49 For these reasons, leave is refused to amend the notice of appeal in respect of proposed ground 6.
50 As to ground 7, which relates to the proper construction of s 473DD, I am not satisfied that the FCCA erred in rejecting the appellant's contention that the IAA had adopted an unduly narrow construction of the provision. The IAA addressed the requirements of s 473DD and found that they were not satisfied in relation to information in the appellant's submission dated 13 February 2017 which referred to the UK Upper Tribunal decision. The IAA found that this information could not have been provided to the delegate because of its recent publication and that there were not exceptional circumstances to justify its consideration. The primary judge's reasons for rejecting this ground are summarised and/or set out in [25] and [26] above. The appellant has not identified any arguable appealable error in the primary judge's reasons relating to this matter.

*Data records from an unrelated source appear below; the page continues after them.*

/-- Settles O34: a register, a kick and the end of a replay at a time. -/
theorem replaysRun : Obligations.ReplaysRun := by
  unfold Obligations.ReplaysRun
  refine ⟨fun s q v hq => ?_, fun s q => ?_⟩
  · intro u busy idle set
    refine ⟨fun he hb hp => exec_kick_accepted hq he hb hp v, fun h => exec_kick_dropped hq h v,
      fun h => ⟨idleWrite_idle hq h _, idleWrite_idle hq h _, idleWrite_idle hq h _⟩, fun h => ?_⟩
    simp only [List.forall_mem_cons, List.not_mem_nil, false_imp_iff, implies_true, and_true]
    exact ⟨idleWrite_used hq h _, idleWrite_used hq h _, idleWrite_used hq h _⟩
  · intro u die s1 can r0 none_ add
    have ready : s.kickReady q = true ↔ u.pend ≠ [] ∧ can := kickReady_iff s q
    refine ⟨fun h => ?_, fun k ks hp hc ho => ?_, exec_replayComplete_idle, fun r hr => ?_⟩
    · rw [← not_ne_iff, ← not_and_or, ← ready, Bool.not_eq_true] at h
      exact exec_kickStart_waits h
    · have starts := exec_kickStart_starts hp (ready.mpr ⟨by simp [hp], hc⟩) ho
      refine ⟨fun t e h => ?_, fun t c h => ⟨fun w e hw => ?_, fun w hw => ?_⟩⟩
      · exact starts.trans (congrArg Host.Outcome.next (startKick_invalid h))
      · exact starts.trans (congrArg Host.Outcome.next (startKick_unpatched h hw))
      · exact starts.trans (congrArg Host.Outcome.next (startKick_runs h hw))
    · intro busy out
      refine ⟨exec_replayComplete_busy hr, fun hb hrq => ⟨_, exec_replayComplete_ends hr hb, ?_⟩⟩
      subst hrq
      obtain ⟨hqueue, hreplays, hhost⟩ := endReplay_spec s r out.1 out.2
      exact ⟨hqueue, hreplays, _, hhost, completionRecord_length, completionRecord_fields⟩

end Sys2Proof.Scope
end

section
/-! What writes of HBM, translations and posted records change, and what they leave (R10, R264, R267, R275, R419, R425). -/

namespace Sys2Proof.Scope

open Sys2Proof.Machine Sys2Proof.Safety Sys2Proof.Laws

/-! ## Writes of HBM -/

/-- The second state is the first one after accesses to the device's memory, with the records that they post: HBM, its errors, the
translations, the rings, what gangs log, the writes that a migration holds, and the contexts and operating points of woken
supervisors may differ. -/
structure Accessed (s t : State) : Prop where
  frame : t = { s with
    hbm := t.hbm, hbmSeen := t.hbmSeen, gangs := t.gangs, tick := t.tick, clock := t.clock, tlb := t.tlb, rings := t.rings,
    fltcnt := t.fltcnt, c := t.c, parked := t.parked, cores := t.cores, octets := t.octets,
    svc := { s.svc with errs := t.svc.errs, migs := t.svc.migs } }
  ids : t.gangs.map (·.id) = s.gangs.map (·.id)
  runs : ∀ d, (t.mig d).run = (s.mig d).run
  cores : ∀ k, { t.core k with settling := none } = { s.core k with settling := none }

theorem Accessed.refl (s : State) : Accessed s s := ⟨rfl, rfl, fun _ => rfl, fun _ => rfl⟩

theorem Accessed.trans {s t u : State} (h : Accessed s t) (g : Accessed t u) : Accessed s u := by
  refine ⟨?_, g.ids.trans h.ids, fun d => (g.runs d).trans (h.runs d), fun k => (g.cores k).trans (h.cores k)⟩
  have h1 := h.frame
  have g1 := g.frame
  rw [h1] at g1
  exact g1

/-- Errors that accesses to HBM find. -/
theorem Finds.accessed {s t : State} (h : Finds .hbm s t) : Accessed s t := by
  obtain ⟨⟨p, q, e, rfl, hq⟩, -, -⟩ := h
  rw [hq (by decide)]
  exact ⟨rfl, rfl, fun _ => rfl, fun _ => rfl⟩

theorem finds_foldl {α : Type} {m : MemKind} {f : State → α → State} (hf : ∀ t x, Finds m t (f t x)) (l : List α) (s : State) :
    Finds m s (l.foldl f s) :=
  List.foldlRecOn l f (.refl m s) fun t h x _ => h.trans (hf t x)

theorem accessed_foldl {α : Type} {f : State → α → State} (hf : ∀ t x, Accessed t (f t x)) (l : List α) (s : State) :
    Accessed s (l.foldl f s) :=
  List.foldlRecOn l f (.refl s) fun t h x _ => h.trans (hf t x)

theorem updWhere_map_id {α β : Type} {g : α → β} {f : α → α} (h : ∀ x, g (f x) = g x) (p : α → Bool) (l : List α) :
    (updWhere p f l).map g = l.map g := by
  rw [updWhere, List.map_map]
  refine List.map_congr_left fun x _ => ?_
  rw [Function.comp_apply]
  split <;> simp [h]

51 I accept the Minister's submission that the IAA's construction and application of s 473DD was consistent with authorities such as BBS16 and CQW17. Those authorities establish that the expression "exceptional circumstances" is to be given a broad meaning and that the IAA should consider all relevant circumstances. The matters in s 473DD(b)(i) and/or (ii) will usually form part of that consideration, as White J observed in BVZ16 (see also CHF16 v Minister for Immigration and Border Protection [2017] FCAFC 192; 257 FCR 148 (CHF16) at [44] per Gilmour, Robertson and Kerr JJ).

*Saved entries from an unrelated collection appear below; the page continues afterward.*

/-- R55: what a register write does, by the engine's state; a write to a reserved offset does nothing. The bus answer to
the write is left open. -/
def Obligations.RegisterWritesByEngineState : Prop :=
  (∀ (s : State) (off : BitVec 8) (v : Word) (rest : List Input), 0x4C ≤ off.toNat → off.toNat % 4 = 0 →
    s.inputs = .regWrite .word off v :: rest → ∃ a, step s = .next { s with inputs := rest, resp := a }) ∧
  ∀ (s : State) (r : Reg) (v : Word) (rest : List Input), s.inputs = wr r v :: rest →
    (r ∈ Reg.readOnly → ∃ a, step s = .next { s with inputs := rest, resp := a }) ∧
    (r = .ctrl → v.getLsbD 1 = true → ∃ t, step s = .next t ∧ t.AtReset) ∧
    (s.resetHeld = false →
      (s.isBusy = true → r ∈ Reg.lockedWhileBusy → ∃ a,
        step s = .next { s with inputs := rest, resp := a, status := { s.status with wbusy := true } }) ∧
      (r = .ctrl → v.getLsbD 1 = false → ∃ a,
        step s = .next { s with inputs := rest, resp := a, irqEn := v.getLsbD 0 }) ∧
      (r = .status → ∃ a st, step s = .next { s with inputs := rest, resp := a, status := st } ∧
        st.errCode = s.status.errCode ∧ st.done = (s.status.done && !v.getLsbD 1) ∧
        st.err = (s.status.err && !v.getLsbD 2)) ∧
      (s.isBusy = false → r ∈ Reg.lockedWhileBusy → r ≠ .cmd →
        ∃ a p, step s = .next { s with inputs := rest, resp := a, params := p } ∧
          State.readReg { s with params := p } r = v ∧
          ∀ q : Reg, q ≠ r → State.readReg { s with params := p } q = s.readReg q))

/-- R45: reserved offsets read 0 and ignore writes, IDLE or BUSY, without WBUSY; reserved bits of CTRL and STATUS read 0
and ignore writes. The bus answer to an ignored write is left open. -/
def Obligations.ReservedOffsetsAndBits : Prop :=
  (∀ (s : State) (off : BitVec 8) (rest : List Input), 0x4C ≤ off.toNat → off.toNat % 4 = 0 →
    (s.inputs = .regRead .word off :: rest → step s = .next { s with inputs := rest, resp := .word 0 }) ∧
    ∀ v, s.inputs = .regWrite .word off v :: rest → ∃ a, step s = .next { s with inputs := rest, resp := a }) ∧
  (∀ (s : State) (k : Nat), ((5 ≤ k ∧ k ≤ 7) ∨ 12 ≤ k → (s.readReg .status).getLsbD k = false) ∧
    (1 ≤ k → (s.readReg .ctrl).getLsbD k = false)) ∧
  ∀ (s : State) (v w : Word),
    ((∀ k, 1 ≤ k → k ≤ 4 → v.getLsbD k = w.getLsbD k) → s.writeReg .status v = s.writeReg .status w) ∧
    ((∀ k, k ≤ 1 → v.getLsbD k = w.getLsbD k) → s.writeReg .ctrl v = s.writeReg .ctrl w)

/-- R68: a host access to the window that is not a word at a multiple of 4 has no effect but the access-error answer. -/
def Obligations.IrregularWindowAccessHasNoEffect : Prop :=
  ∀ (s : State) (size : AccessSize) (off : BitVec 8) (rest : List Input), size ≠ .word ∨ off.toNat % 4 ≠ 0 →
    (s.inputs = .regRead size off :: rest → step s = .next { s with inputs := rest, resp := .accessError }) ∧
    ∀ v, s.inputs = .regWrite size off v :: rest → step s = .next { s with inputs := rest, resp := .accessError }

/-- R31: bit by bit, a STATUS write clears the W1C bits written as 1 and changes nothing else; the interrupt output falls
when neither DONE nor ERR is left. -/
def Obligations.StatusWriteClearsWrittenBits : Prop :=
  ∀ (s : State) (v : Word) (rest : List Input), s.resetHeld = false → s.inputs = wr .status v :: rest →
    ∃ t, step s = .next t ∧ t = { s with inputs := rest, resp := t.resp, status := t.status } ∧
      (∀ k, (t.readReg .status).getLsbD k =
        ((s.readReg .status).getLsbD k && !(1 ≤ k && k ≤ 4 && v.getLsbD k))) ∧
      ((s.status.done = true → v.getLsbD 1 = true) → (s.status.err = true → v.getLsbD 2 = true) → t.irq = false)

/-- R24, R220: STATUS as a number, and its error codes: 0 to 7 only. -/
def Obligations.StatusWordLayout : Prop :=
  ∀ s : State,
    (s.readReg .status).toNat = s.isBusy.toNat + 2 * s.status.done.toNat + 4 * s.status.err.toNat +
      8 * s.status.chkMismatch.toNat + 16 * s.status.wbusy.toNat + 256 * s.status.errCode.code.toNat ∧
    s.status.errCode.code.toNat ≤ 7

/-- R21, R43, R44: the identification and parameter registers read the parameters in every state and ignore writes. -/
def Obligations.IdentificationRegisters : Prop :=
  ∀ s : State, s.cfg.legal = true →
    s.readReg .id = 0x505A5001 ∧ (s.readReg .maxch).toNat = s.cfg.maxChannels ∧
    (s.readReg .maxtotal).toNat = s.cfg.maxTotalBytes ∧
    ∀ (r : Reg) (v : Word) (rest : List Input), r = .id ∨ r = .maxch ∨ r = .maxtotal → s.inputs = wr r v :: rest →
      ∃ t, step s = .next t ∧ ∀ q : Reg, t.readReg q = s.readReg q

/-- R51, R234, R135: while a command runs the output is low; its end, at the engine's turn or at once by a failed check,
makes it IRQ_EN; enabling IRQ_EN while DONE or ERR stands raises it at once; clearing IRQ_EN, clearing DONE and ERR, an
accepted issue and a reset lower it; and nothing but these three raises it. -/
def Obligations.InterruptFollowsCommandEnds : Prop :=
  ∀ s : State, s.Inv →
    (s.isBusy = true → s.irq = false) ∧
    (∀ t, s.isBusy = true → s.nextEvent = .engine → step s = .next t → t.irq = s.irqEn) ∧
    (∀ w e, s.resetHeld = false → s.isBusy = false → s.nextEvent = wr .cmd w →
      validate s.cfg s.params w = .error e → ∃ t, step s = .next t ∧ t.irq = s.irqEn) ∧
    (∀ v, s.resetHeld = false → s.nextEvent = wr .ctrl v → v.getLsbD 0 = true → v.getLsbD 1 = false →
      ∃ t, step s = .next t ∧ t.irq = (s.status.done || s.status.err)) ∧
    (∀ t, step s = .next t → s.irq = false → t.irq = true →
      (s.isBusy = true ∧ s.nextEvent = .engine) ∨
        (s.isBusy = false ∧ ∃ w e, s.nextEvent = wr .cmd w ∧ validate s.cfg s.params w = .error e) ∨
        ∃ v, s.nextEvent = wr .ctrl v ∧ v.getLsbD 0 = true ∧ v.getLsbD 1 = false) ∧
    ∀ t, step s = .next t →
      ((∃ v, s.nextEvent = wr .ctrl v ∧ v.getLsbD 0 = false) ∨
        (∃ v, s.nextEvent = wr .status v ∧ v.getLsbD 1 = true ∧ v.getLsbD 2 = true) ∨
        (s.isBusy = false ∧ t.isBusy = true) ∨ s.nextEvent.resets) → t.irq = false

/-! ### Issue -/

/-- R121, R122: every issue sets the readback and clears the report, and changes no other register. -/
def Obligations.IssueSetsReadbackAndClearsReport : Prop :=
  ∀ (s : State) (w : Word) (rest : List Input), s.resetHeld = false → s.eng = .idle →
    s.inputs = wr .cmd w :: rest →
    ∃ t, step s = .next t ∧ t.cmd = w ∧ t.status.done = false ∧ t.status.chkMismatch = false ∧ t.errAddr = 0 ∧
      t.status.wbusy = s.status.wbusy ∧ t = { s with
        inputs := rest, resp := t.resp, cmd := w, errAddr := 0, status := t.status, eng := t.eng } ∧
      (t.isBusy = true → t.status.err = false ∧ t.status.errCode = .noError)

/-- R123 to R128, R132, R222 to R226: the first failed check, in their order and in their own arithmetic, is reported in
the issue step with nothing else changed; if none fails the engine is BUSY with the command and its latched operands. -/
def Obligations.FirstFailedCheckIsReported : Prop :=
  ∀ (s : State) (w : Word) (rest : List Input), s.resetHeld = false → s.eng = .idle →
    s.inputs = wr .cmd w :: rest →
    let cleared : Status := ⟨false, false, false, s.status.wbusy, .noError⟩
    let reported (e : ErrCode) : Prop := ∃ a, step s = .next { s with
      inputs := rest, resp := a, cmd := w, errAddr := 0, status := { cleared with err := true, errCode := e } }
    let W := s.params.width.toNat
    let H := s.params.height.toNat
    let C := s.params.channels.toNat
    let N := C * W * H
    let SRC := s.params.src.toNat
    let DST := s.params.dst.toNat
    let LENGTH := s.params.length.toNat
    let top := 2 ^ s.cfg.addrW
    (decode w = none → reported .illegalCmd) ∧
    ∀ i, decode w = some i →
      let two := i = .split ∨ i = .merge ∨ (∃ d, i = .encode d) ∨ (∃ d f, i = .decode d f)
      let badGeometry := i ≠ .csum ∧ (W = 0 ∨ H = 0 ∨ C = 0 ∨ s.cfg.maxChannels < C)
      let tooBig := i ≠ .csum ∧ s.cfg.maxTotalBytes < N
      let outOfRange := (i = .csum ∧ 0 < LENGTH ∧ top < SRC + LENGTH) ∨ (i ≠ .csum ∧ top < SRC + N) ∨
        (two ∧ top < DST + N)
      let overlapping := two ∧ ¬(SRC + N ≤ DST ∨ DST + N ≤ SRC)
      (badGeometry → reported .badGeometry) ∧
      (¬badGeometry → tooBig → reported .sizeLimit) ∧
      (¬badGeometry → ¬tooBig → outOfRange → reported .addrRange) ∧
      (¬badGeometry → ¬tooBig → ¬outOfRange → overlapping → reported .overlap) ∧
      (¬badGeometry → ¬tooBig → ¬outOfRange → ¬overlapping → ∃ a, step s = .next { s with
        inputs := rest, resp := a, cmd := w, errAddr := 0, status := cleared, eng := .busy i s.params false })

/-! ### What the commands do

In a run `exec` is reached only while BUSY, on the latched operands (R48, R129); on an IDLE state it takes the visible
registers, which is the model's own choice (log 21). -/

/-- R160: SPLIT completes, plane c's sample i is the image's sample c of pixel i, and nothing else changes. -/
def Obligations.SplitDeinterleavesImage : Prop :=
  ∀ s : State, s.mem.wf = true → s.Ready .split →
    let o := s.operands
    ∃ t, exec .split s = .next t ∧
      (∀ c < o.C, ∀ i < o.P,
        t.mem.read (o.dst.toNat + (c * o.P + i)) = s.mem.read (o.src.toNat + (i * o.C + c))) ∧
      (∀ a, ¬(o.dst.toNat ≤ a ∧ a < o.dst.toNat + o.N) → t.mem.read a = s.mem.read a) ∧
      t = { s with mem := t.mem, eng := .idle, status := { s.status with done := true } }

/-- R161: MERGE completes with the symmetric assignment, and nothing else changes. -/
def Obligations.MergeInterleavesPlanes : Prop :=
  ∀ s : State, s.mem.wf = true → s.Ready .merge →
    let o := s.operands
    ∃ t, exec .merge s = .next t ∧
      (∀ c < o.C, ∀ i < o.P,
        t.mem.read (o.dst.toNat + (i * o.C + c)) = s.mem.read (o.src.toNat + (c * o.P + i))) ∧
      (∀ a, ¬(o.dst.toNat ≤ a ∧ a < o.dst.toNat + o.N) → t.mem.read a = s.mem.read a) ∧
      t = { s with mem := t.mem, eng := .idle, status := { s.status with done := true } }

/-- R180: DFWD completes, each plane's sample 0 is kept and each later sample becomes its difference from the original
one before it in the same plane; nothing else changes. -/
def Obligations.DfwdStoresDifferences : Prop :=
  ∀ s : State, s.mem.wf = true → s.Ready .dfwd →
    let o := s.operands
    let x (c i : Nat) : Byte := s.mem.read (o.src.toNat + (c * o.P + i))
    ∃ t, exec .dfwd s = .next t ∧
      (∀ c < o.C, ∀ i < o.P,
        t.mem.read (o.src.toNat + (c * o.P + i)) = if i = 0 then x c 0 else x c i - x c (i - 1)) ∧
      (∀ a, ¬(o.src.toNat ≤ a ∧ a < o.src.toNat + o.N) → t.mem.read a = s.mem.read a) ∧
      t = { s with mem := t.mem, eng := .idle, status := { s.status with done := true } }

/-- R181: DINV completes, each plane's sample 0 is kept and each later sample has the restored one before it added, which
is the sum of the plane's samples so far modulo 256; nothing else changes. -/
def Obligations.DinvRestoresSamples : Prop :=
  ∀ s : State, s.mem.wf = true → s.Ready .dinv →
    let o := s.operands
    let y (c i : Nat) : Byte := s.mem.read (o.src.toNat + (c * o.P + i))
    ∃ t, exec .dinv s = .next t ∧
      (∀ c < o.C, ∀ i < o.P,
        t.mem.read (o.src.toNat + (c * o.P + i)) =
          (if i = 0 then y c 0 else y c i + t.mem.read (o.src.toNat + (c * o.P + (i - 1)))) ∧
        (t.mem.read (o.src.toNat + (c * o.P + i))).toNat =
          ((List.range (i + 1)).map fun j => (y c j).toNat).sum % 256) ∧
      (∀ a, ¬(o.src.toNat ≤ a ∧ a < o.src.toNat + o.N) → t.mem.read a = s.mem.read a) ∧
      t = { s with mem := t.mem, eng := .idle, status := { s.status with done := true } }

/-- R147: CSUM completes with CHK_RESULT the digest of the buffer under the seeds; it writes no memory and no other
register but the hidden accumulators. -/
def Obligations.CsumWritesDigest : Prop :=
  ∀ s : State, s.Ready .csum →
    let o := s.operands
    ∃ A, exec .csum s = .next { s with
      chkResult := digest (s.mem.readRange o.src.toNat o.length.toNat) o.seeds
      acc := A
      eng := .idle
      status := { s.status with done := true } }

/-- R200, R201: ENCODE completes with the (filtered) planes at DST and CHK_RESULT the digest of exactly those bytes;
nothing else changes but the hidden accumulators. -/
def Obligations.EncodeLeavesDigestedPlanes : Prop :=
  ∀ (delta : Bool) (s : State), s.mem.wf = true → s.Ready (.encode delta) →
    let o := s.operands
    let x (c i : Nat) : Byte := s.mem.read (o.src.toNat + (i * o.C + c))
    ∃ t, exec (.encode delta) s = .next t ∧
      (∀ c < o.C, ∀ i < o.P, t.mem.read (o.dst.toNat + (c * o.P + i)) =
        if delta = true ∧ 0 < i then x c i - x c (i - 1) else x c i) ∧
      t.chkResult = digest (t.mem.readRange o.dst.toNat o.N) o.seeds ∧
      (∀ a, ¬(o.dst.toNat ≤ a ∧ a < o.dst.toNat + o.N) → t.mem.read a = s.mem.read a) ∧
      t = { s with
        mem := t.mem, chkResult := t.chkResult, acc := t.acc, eng := .idle
        status := { s.status with done := true } }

52 What is critical about this case, however, is that the IAA found at [5] that, even though the Upper Tribunal case constituted "new information" within the definition in s 473DC (which necessarily included a finding that the IAA considered that the information "may be relevant") (emphasis added), when it then turned to consider the requirements of s 473DD, the IAA was not satisfied that there were exceptional circumstances to justify considering the new information simply because, when analysed more closely, the information was not relevant to the making of its decision. That is because the Upper Tribunal case concerned a person who had a different profile and was from a different part of Iraq than the appellant here. As the primary judge pointed out at [38] it may have also been open to the IAA to not regard the Upper Tribunal case as constituting "new information".
53 The IAA having come to the threshold view, however, that the information might be relevant so that it qualified as "new information", I see no error on the part of the IAA in concluding that, after a closer examination of the information, there were no exceptional circumstances to warrant its further consideration because of its lack of relevance. Having regard to that view, which was plainly open to the IAA, it is difficult to think of any other matters which could ever outweigh that finding in determining whether or not there are exceptional circumstances. The IAA's ultimate finding on lack of relevance was central to its assessment of "exceptional circumstances". The appellant did not challenge that ultimate finding.
54 For these reasons, ground 7 is rejected.